Because local authorities collect business rates based on VOA valuations, Sheffield City Council was required to pursue payment based on the revised figure. The backdating meant the drive-thru suddenly faced a bill of around £27,000 that needed to be paid within two months.

“If you don’t pay it, it goes to court and a bailiff order follows,” he explains. “That’s just how the system works. The council has to collect it.”

An appeal process was launched immediately, supported by local councillors, the area’s MP and the building’s landlord. But the system requires businesses to pay the disputed amount while the challenge is ongoing – something that placed the business under immediate financial pressure.

By that point, the site had been trading successfully for around ten months. Yet the sudden financial demand left Frazer facing a decision that many independent operators will recognise: whether to continue fighting a costly battle, or cut losses and protect the wider business.

In December, he made the difficult decision to begin closing the site.

“You’ve got staff who have put blood, sweat and tears into the business every day,” he says, clearly still emotionally affected by the ordeal. “And it’s not because trade isn’t there. It’s because something lands out of nowhere and suddenly the numbers don’t work.”

The closure also brought wider financial implications. The business had signed a five-year lease, invested heavily in renovating the property and fitted it out specifically for the drive-thru concept.

“The hardest part is the knock-on effect. You’ve got the lease, the investment in the building, the equipment. There’s a lot tied up in making something like that work.”

Despite the setback, the core business and original site remains strong. The roastery continues to supply cafés across the region and the brand retains a loyal following.

“We’re not going anywhere,” he assures. “We’re a functioning business. We employ people, we pay our taxes and we’ve always had incredible support from Sheffield.”

 

His frustration lies less with local authorities – which he says have been supportive throughout – and more with the structure of the national business rates system. Because valuations can be reassessed and backdated by up to three years, businesses can suddenly face liabilities they never anticipated when planning their operations.

“If you’re running a business properly, you forecast everything. Rent, wages, overheads – you build your plan around those numbers. Then someone can come along and say actually it’s three times that, and you’ve got two months to find the money.”

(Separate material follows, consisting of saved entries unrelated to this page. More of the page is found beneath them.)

/-- The decoder reads back every field of a MEM instruction that the checks accept. -/
theorem memFields_memWord (op : Nat) (x : MemArgs) (hi : memInstrOk op x = true) (ho : memOpndOk op x = true) :
    memFields (memWord op x) (contOf x.cont (memCont x)) = x := by
  simp only [memInstrOk, memOpndOk, Bool.and_assoc] at hi ho
  simp only [Bool.and_eq_true, Bool.or_eq_true, Bool.not_eq_true', decide_eq_true_eq] at hi ho
  obtain ⟨hg, -, hc, -, -, -, -, -, hm⟩ := hi
  have had : x.adr.isImm = false ∧ x.adr.isRsv = false := by
    obtain ⟨h, -⟩ := ho
    cases hx : x.adr <;> simp only [Src.isImm, Src.isRsv, and_self, Bool.true_eq_false, and_true, and_false] <;>
    · simp only [hx] at h hm
      split at h <;> simp_all [singleBase, pairBase]
  obtain ⟨g, sb, dat, adr, size, ord, scope, aop, off, cont⟩ := x
  simp only at hg hc had
  simp only [memFields, memWord_g, memWord_sb, memWord_dat, memWord_adr, memWord_size, memWord_ord, Guard.ofCode_code g hg,
    Src.ofCode_code none adr had.1 had.2]
  cases cont
  · obtain ⟨rfl, rfl, rfl⟩ := hc.resolve_left (by simp)
    have z1 : bits 0 31 29 = 0 := by decide
    have z2 : bits 0 28 24 = 0 := by decide
    have z3 : bits 0 23 0 = 0 := by decide
    simp only [contOf, Bool.false_eq_true, if_false, Option.getD_none, z1, z2, z3, Option.isSome_none]
  · simp only [contOf, if_true, Option.getD_some, memCont_scope, memCont_aop, memCont_off]
    rfl

theorem Opk.accepts_plain {k : Opk} {x : Src} (h : k.accepts x = true) : x.isImm = false ∧ x.isRsv = false := by
  cases k <;> cases x <;> simp_all [Opk.accepts, Src.isImm, Src.isRsv]

/-- The decoder reads back every field of an ENG or SYS instruction that the checks accept. -/
theorem engFields_engWord (c : Cls) (op : Nat) (x : EngArgs) (hi : engInstrOk c op x = true) (ho : engOpndOk c op x = true) :
    engFields (engWord op x) (contOf x.cont (engCont x)) = x := by
  unfold engInstrOk at hi
  unfold engOpndOk at ho
  cases hs : engSpecOf c op x with
  | none => simp [hs] at hi
  | some sp =>
    simp only [hs, Bool.and_assoc] at hi ho
    simp only [Bool.and_eq_true, Bool.or_eq_true, Bool.not_eq_true', decide_eq_true_eq] at hi ho
    obtain ⟨hg, -, -, -, -, hc, -⟩ := hi
    obtain ⟨h1, h2, h3, h4, -⟩ := ho
    have p1 := Opk.accepts_plain h1
    have p2 := Opk.accepts_plain h2
    have p3 := Opk.accepts_plain h3
    have p4 := Opk.accepts_plain h4
    obtain ⟨g, ecf, sdst, dimm, o1, o2, o3, o4, cont⟩ := x
    simp only at hg hc p1 p2 p3 p4
    simp only [engFields, engWord_g, engWord_ecf, engWord_sdst, engWord_dimm, Guard.ofCode_code g hg]
    cases cont
    · obtain ⟨rfl, rfl, rfl, rfl⟩ := hc.resolve_left (by simp)
      have z1 : Src.ofCode none (bits 0xC993_2640 31 25) = .zero := by decide
      have z2 : Src.ofCode none (bits 0xC993_2640 24 18) = .zero := by decide
      have z3 : Src.ofCode none (bits 0xC993_2640 17 11) = .zero := by decide
      have z4 : Src.ofCode none (bits 0xC993_2640 10 4) = .zero := by decide
      simp only [contOf, Bool.false_eq_true, if_false, Option.getD_none, z1, z2, z3, z4, Option.isSome_none]
    · simp only [contOf, if_true, Option.getD_some, engCont_o1, engCont_o2, engCont_o3, engCont_o4, Src.ofCode_code none o1 p1.1 p1.2,
        Src.ofCode_code none o2 p2.1 p2.2, Src.ofCode_code none o3 p3.1 p3.2, Src.ofCode_code none o4 p4.1 p4.2]
      rfl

For him, one relatively simple safeguard could help prevent similar situations happening elsewhere. If rateable values increase beyond a certain threshold – for example 15% – he believes there should be an automatic internal review before the change is enforced.

“The damage it can do to a business is huge. There should be a trigger point where someone double-checks that decision before it lands.”

More broadly, Frazer worries about the long-term impact on high streets and local communities. Hospitality businesses, he argues, provide far more than just food and drink. They create employment, bring people into town centres and help shape the character of neighbourhoods.

“If you want communities with good cafés, pubs and places people actually want to spend time, the system has to support that,” he argues.

And while supporting local businesses will always matter, Frazer believes the conversation now needs to move beyond simply encouraging people to spend money.

“This isn’t a call for people to come and buy a coffee. That’s never been the problem. Sheffield has always supported us.”

Instead, he believes meaningful change will only come through pressure at a national level.

“If people want thriving high streets, they need to raise these issues with their MPs. Without significant policy change, more independents will disappear – and that won’t be because people didn’t care. It’ll be because the system made it impossible.”